Hollow Man


Hollow Man has some interesting ideas and special effects, even though it is working on the age-old theme of turning human beings invisible and witnessing the consequences that comes with the power.

Sebastian Cline (Kevin Bacon) is a brilliant, and stereotypically arrogant, scientist. Funded by the Pentagon (always acknowledge the source of your grant support), he manages to succeed in turning objects and living things invisible through the use of a "quantum phase shift". He volunteers to be the first subject (never test a hypothesis on yourself) when his test gorilla is brought back successfully.

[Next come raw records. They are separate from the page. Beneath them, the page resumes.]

-- ==== Sys2Proof/Tests/Slice0.lean ====
section
/-! SUPPORT. Tests on fixed values, each expected result from the spec's tables (spec/95_test_vectors.md, by the vector's
number) or by hand from a rule, and a witness for the hypotheses of each statement. -/

open Sys2Proof Sys2Proof.Machine

namespace Sys2Proof.Tests

/-! ## Small states -/

/-- An instance of `rows` by `cols`, primed, with PCLK and VSYNC enabled and every other register 0. -/
def small (m : RowAdvance) (rows cols : Nat) : State :=
  { State.reset with
    cfg := { rows := rows, cols := cols, rowAdvance := m }
    blk := { State.reset.blk with primed := true, ctrlPclkEn := true, ctrlVsyncEn := true } }

/-- A change of the block. -/
def on (s : State) (f : Block → Block) : State := s.setBlk (f s.blk)

/-- The cursor placed by hand. -/
def at' (s : State) (r c : Half) : State := on s fun b => { b with row := r, col := c }

/-- What is seen of a next state; nothing of a stop. -/
def see {α : Type} (r : Result) (f : State → α) : Option α :=
  match r with
  | .next s => some (f s)
  | .fault _ => none
  | .refused _ => none

/-- The cursor. -/
def cursor (s : State) : Half × Half := (s.blk.row, s.blk.col)

/-- The response. -/
def resp (s : State) : Option Response := s.response

/-! ## Well-formedness: an ill-formed term for each check, refused -/

theorem test_wf_hrefFall_mode : Instr.wf .count .hrefFall = false := by decide
theorem test_wf_count_mode : Instr.wf .href (.pclkRiseCount 0x17E) = false := by decide
theorem test_wf_count_low : Instr.wf .count (.pclkRiseCount 0x07E) = false := by decide
theorem test_wf_href_mode : Instr.wf .count (.pclkRiseHref 0x355) = false := by decide
theorem test_wf_href_pclk : Instr.wf .href (.pclkRiseHref 0x255) = false := by decide
theorem test_wf_href_href : Instr.wf .href (.pclkRiseHref 0x155) = false := by decide
theorem test_wf_blank_mode : Instr.wf .count (.pclkRiseBlank 0x1FF) = false := by decide
theorem test_wf_blank_pclk : Instr.wf .href (.pclkRiseBlank 0x0FF) = false := by decide
theorem test_wf_blank_href : Instr.wf .href (.pclkRiseBlank 0x3FF) = false := by decide

/-- Well-formed terms, one for each check. -/
theorem test_wf_accepts :
    Instr.wf .href .hrefFall = true ∧ Instr.wf .count (.pclkRiseCount 0x17E) = true ∧
    Instr.wf .href (.pclkRiseHref 0x355) = true ∧ Instr.wf .href (.pclkRiseBlank 0x1FF) = true ∧
    Instr.wf .count (.wrCtrl 0xFFFFFFFF) = true ∧ Instr.wf .href (.pixelRead 1 0xFFFF 0xFFFF) = true := by decide

/-! ## Decoding: words written out bit by bit -/

/-- R53: V, H, P, then D7 to D0. -/
theorem test_decode_sample : decode .count (.S 0b0_0_1_10100101#11) = .ok (.sample 0x1A5) := by decide
/-- R54, R59: prev is all zeros, cur has V alone. -/
theorem test_decode_vsyncRise : decode .href (.T 0b0_0_0_00000000_1_0_0_00000000#22) = .ok .vsyncRise := by decide
/-- prev has H alone, cur is all zeros. -/
theorem test_decode_hrefFall : decode .href (.T 0b0_1_0_00000000_0_0_0_00000000#22) = .ok .hrefFall := by decide
/-- cur has P and the byte 0x7E. -/
theorem test_decode_pclkRiseCount :
    decode .count (.T 0b0_0_0_00000000_0_0_1_01111110#22) = .ok (.pclkRiseCount 0x17E) := by decide
/-- cur has H, P and the byte 0x55. -/
theorem test_decode_pclkRiseHref :
    decode .href (.T 0b0_0_0_00000000_0_1_1_01010101#22) = .ok (.pclkRiseHref 0x355) := by decide
/-- cur has P without H. -/
theorem test_decode_pclkRiseBlank :
    decode .href (.T 0b0_0_0_00000000_0_0_1_11111111#22) = .ok (.pclkRiseBlank 0x1FF) := by decide
/-- R61, F7: an HREF fall in COUNT mode raises no event. -/
theorem test_decode_hrefFall_count : decode .count (.T 0x100000) = .error (.noEvent 0x100000) := by decide
/-- R59: the word with V, P rising and H falling raises three events in HREF mode, in the order of R68. -/
theorem test_decode_three_events :
    decodeEvents .href (formatT 0x200 0x5C3) = [.vsyncRise, .hrefFall, .pclkRiseBlank 0x5C3] := by decide

/-- R55, R41: W, SZ = 2, RSV = 0, OFFSET. The reads. -/
theorem test_decode_reads :
    decode .count (.H 0b0_10_00000_00000000#16 0) = .ok .rdCtrl ∧
    decode .count (.H 0b0_10_00000_00000100#16 0) = .ok .rdStatus ∧
    decode .count (.H 0b0_10_00000_00001000#16 0) = .ok .rdCursor ∧
    decode .count (.H 0b0_10_00000_00001100#16 0) = .ok .rdOverrunCount ∧
    decode .count (.H 0b0_10_00000_00010000#16 0) = .ok .rdHandoffMissCount ∧
    decode .count (.H 0b0_10_00000_00010100#16 0) = .ok .rdFrameCount ∧
    decode .count (.H 0b0_10_00000_00011000#16 0) = .ok .rdGeometry ∧
    decode .count (.H 0b0_10_00000_00011100#16 0) = .ok .rdConfig ∧
    decode .count (.H 0b0_10_00000_00100000#16 0) = .ok .rdPins := by decide

/-- The writes. -/
theorem test_decode_writes :
    decode .count (.H 0b1_10_00000_00000000#16 7) = .ok (.wrCtrl 7) ∧
    decode .count (.H 0b1_10_00000_00000100#16 7) = .ok (.wrStatus 7) ∧
    decode .count (.H 0b1_10_00000_00001000#16 7) = .ok (.wrCursor 7) ∧
    decode .count (.H 0b1_10_00000_00001100#16 7) = .ok (.wrOverrunCount 7) ∧
    decode .count (.H 0b1_10_00000_00010000#16 7) = .ok (.wrHandoffMissCount 7) ∧
    decode .count (.H 0b1_10_00000_00010100#16 7) = .ok (.wrFrameCount 7) ∧
    decode .count (.H 0b1_10_00000_00011000#16 7) = .ok (.wrGeometry 7) ∧
    decode .count (.H 0b1_10_00000_00011100#16 7) = .ok (.wrConfig 7) ∧
    decode .count (.H 0b1_10_00000_00100000#16 7) = .ok (.wrPins 7) := by decide

/-- G22 to G29: the selectors that are refused. -/
theorem test_decode_bad_selectors :
    decode .count (.H 0x4002 0) = .error (.hostBusError 0x4002) ∧
    decode .count (.H 0x2004 0) = .error (.hostBusError 0x2004) ∧
    decode .count (.H 0x0004 0) = .error (.hostBusError 0x0004) ∧
    decode .count (.H 0x6004 0) = .error (.hostBusError 0x6004) ∧
    decode .count (.H 0x4104 0) = .error (.hostBusError 0x4104) ∧
    decode .count (.H 0x4024 0) = .error (.hostBusError 0x4024) ∧
    decode .count (.H 0x40FC 0) = .error (.hostBusError 0x40FC) ∧
    decode .count (.H 0xC024 0) = .error (.hostBusError 0xC024) := by decide

/-- R56: B, ROW, COL. -/
theorem test_decode_pixelRead :
    decode .count (.P 0b1_0000000000000010_0000000000000011#33) = .ok (.pixelRead 1 2 3) := by decide
/-- R57. -/
theorem test_decode_reset : decode .count (.X 1) = .ok .reset ∧ decode .count (.X 0) = .error .resetNotAsserted := by
  decide

/-- The encoder's words for the same instructions. -/
theorem test_encode :
    encode (.sample 0x1A5) = .S 0x1A5 ∧ encode .vsyncRise = .T 0x000400 ∧
    encode (.pclkRiseCount 0x17E) = .T (formatT 0x07E 0x17E) ∧ encode (.wrPins 9) = .H 0xC020 9 ∧
    encode (.pixelRead 1 2 0) = .P 0x100020000 := by decide

/-! ## The opcode table's words -/

theorem test_table_words :
    decodeTableWord 16 0x000 = some (.sample 0) ∧ decodeTableWord 24 0x000400 = some .vsyncRise ∧
    decodeTableWord 24 0x100000 = some .hrefFall ∧ decodeTableWord 24 0x000100 = some (.pclkRiseCount 0x100) ∧
    decodeTableWord 24 0x000300 = some (.pclkRiseHref 0x300) ∧ decodeTableWord 16 0x4020 = some .rdPins ∧
    decodeTableWord 16 0xC014 = some (.wrFrameCount 0) ∧ decodeTableWord 8 1 = some .reset ∧
    decodeTableWord 8 0 = some (.pixelRead 0 0 0) := by decide

theorem test_withFetchWord_host :
    see (step (State.reset.withFetchWord 16 0x4018)) resp = some (some (.reg .ok 0x01E00280)) := by decide
theorem test_withFetchWord_event :
    see (step (State.reset.withFetchWord 24 0x100000)) State.history =
      some [.event .hrefFall, .condition (.rowLengthMismatch 0 0)] := by decide
theorem test_withFetchWord_blank :
    see (step (State.reset.withFetchWord 24 0x100100)) State.history =
      some [.event .hrefFall, .condition (.rowLengthMismatch 0 0), .event .pclkRiseBlank] := by decide

/-! ## The sampler, L2.1 -/

/-- S1. -/
theorem test_sample_primes :
    see (exec (.sample 0x500) (on (small .count 2 3) fun b => { b with primed := false }))
      (fun s => (s.blk.prev, s.blk.primed, s.blk.frameCount)) = some (0x500, true, 0) := by decide
/-- S4: the pixel goes to the new frame. -/
theorem test_sample_coinciding :
    see (exec (.sample 0x5C3) (small .count 2 3))
      (fun s => (bufRead s 1 0 0, cursor s, s.blk.frameCount, s.history)) =
    some (some 0xC3, (0, 1), 1, [.event .vsyncRise, .event .pclkRiseCount]) := by decide
/-- R68 in HREF mode, V, H and P rising: the column does not wrap at one column. -/
theorem test_sample_coinciding_href :
    see (exec (.sample 0x7C3) (small .href 2 1)) (fun s => (bufRead s 1 0 0, cursor s, s.history)) =
      some (some 0xC3, (0, 1), [.event .vsyncRise, .event .pclkRiseHref]) := by decide
/-- S5: both disabled. -/
theorem test_sample_disabled :
    exec (.sample 0x5FF) (on (small .count 2 3) fun b => { b with ctrlPclkEn := false, ctrlVsyncEn := false }) =
      .next (on (small .count 2 3) fun b => { b with ctrlPclkEn := false, ctrlVsyncEn := false, prev := 0x5FF }) := rfl
/-- S11: HREF falls and PCLK rises. -/
theorem test_sample_hrefFall_blank :
    see (exec (.sample 0x111) (on (small .href 2 2) fun b => { b with prev := 0x200, col := 1 }))
      (fun s => (s.blk.rowLenErr, cursor s, s.blk.fb)) = some (true, (1, 0), []) := by decide
/-- S12: HREF and PCLK rise. -/
theorem test_sample_href_pixel :
    see (exec (.sample 0x344) (small .href 2 2)) (fun s => (bufRead s 0 0 0, cursor s)) =
      some (some 0x44, (0, 1)) := by decide
/-- S8: D alone changes. -/
theorem test_sample_data_only :
    see (exec (.sample 0x155) (on (small .count 2 3) fun b => { b with prev := 0x1AA }))
      (fun s => (s.blk.prev, s.history)) = some (0x155, []) := by decide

Turning invisible however appears to have side-effects, feeding on Cline's already fragile psyche. When the invisibility reversal doesn't go through as planned, Cline is stuck to being invisible and ends up on a killing spree. (Clearly he doesn't subscribe to the Spiderman tenet which says "with great power comes great responsibility".) His colleagues, including former love Linda McKay (Elisabeth Sue) and Matthew Kensington (Josh Brolin) must stop him because he kills them.

Scientifically, the biggest problem with Cline's phase-shifted invisibility is how he can see. On the one hand, light seems to pass through his eyelids. Yet the same light appears to be able to bounce off of his retina.

The ideas/effects involving the disappearance and reappearance of the organisms are what make this film cool, even though all the scientific garbage doesn't amount to much. The Invisible Man/Superman/Wonder Woman joke is funny. Bacon steals the show while Shue and Brolin present mediocre performances. In fact, all the other characters with the exception of Bacon's are so bad that I felt a more apt ending would've been to kill them all off.

Hollow Man is a semi-decent fun and scary film to watch with some amazing special effects. The effects are all the more special because they rely more on ingenuity than the intensity of explosions. I recommend checking it out on the big screen.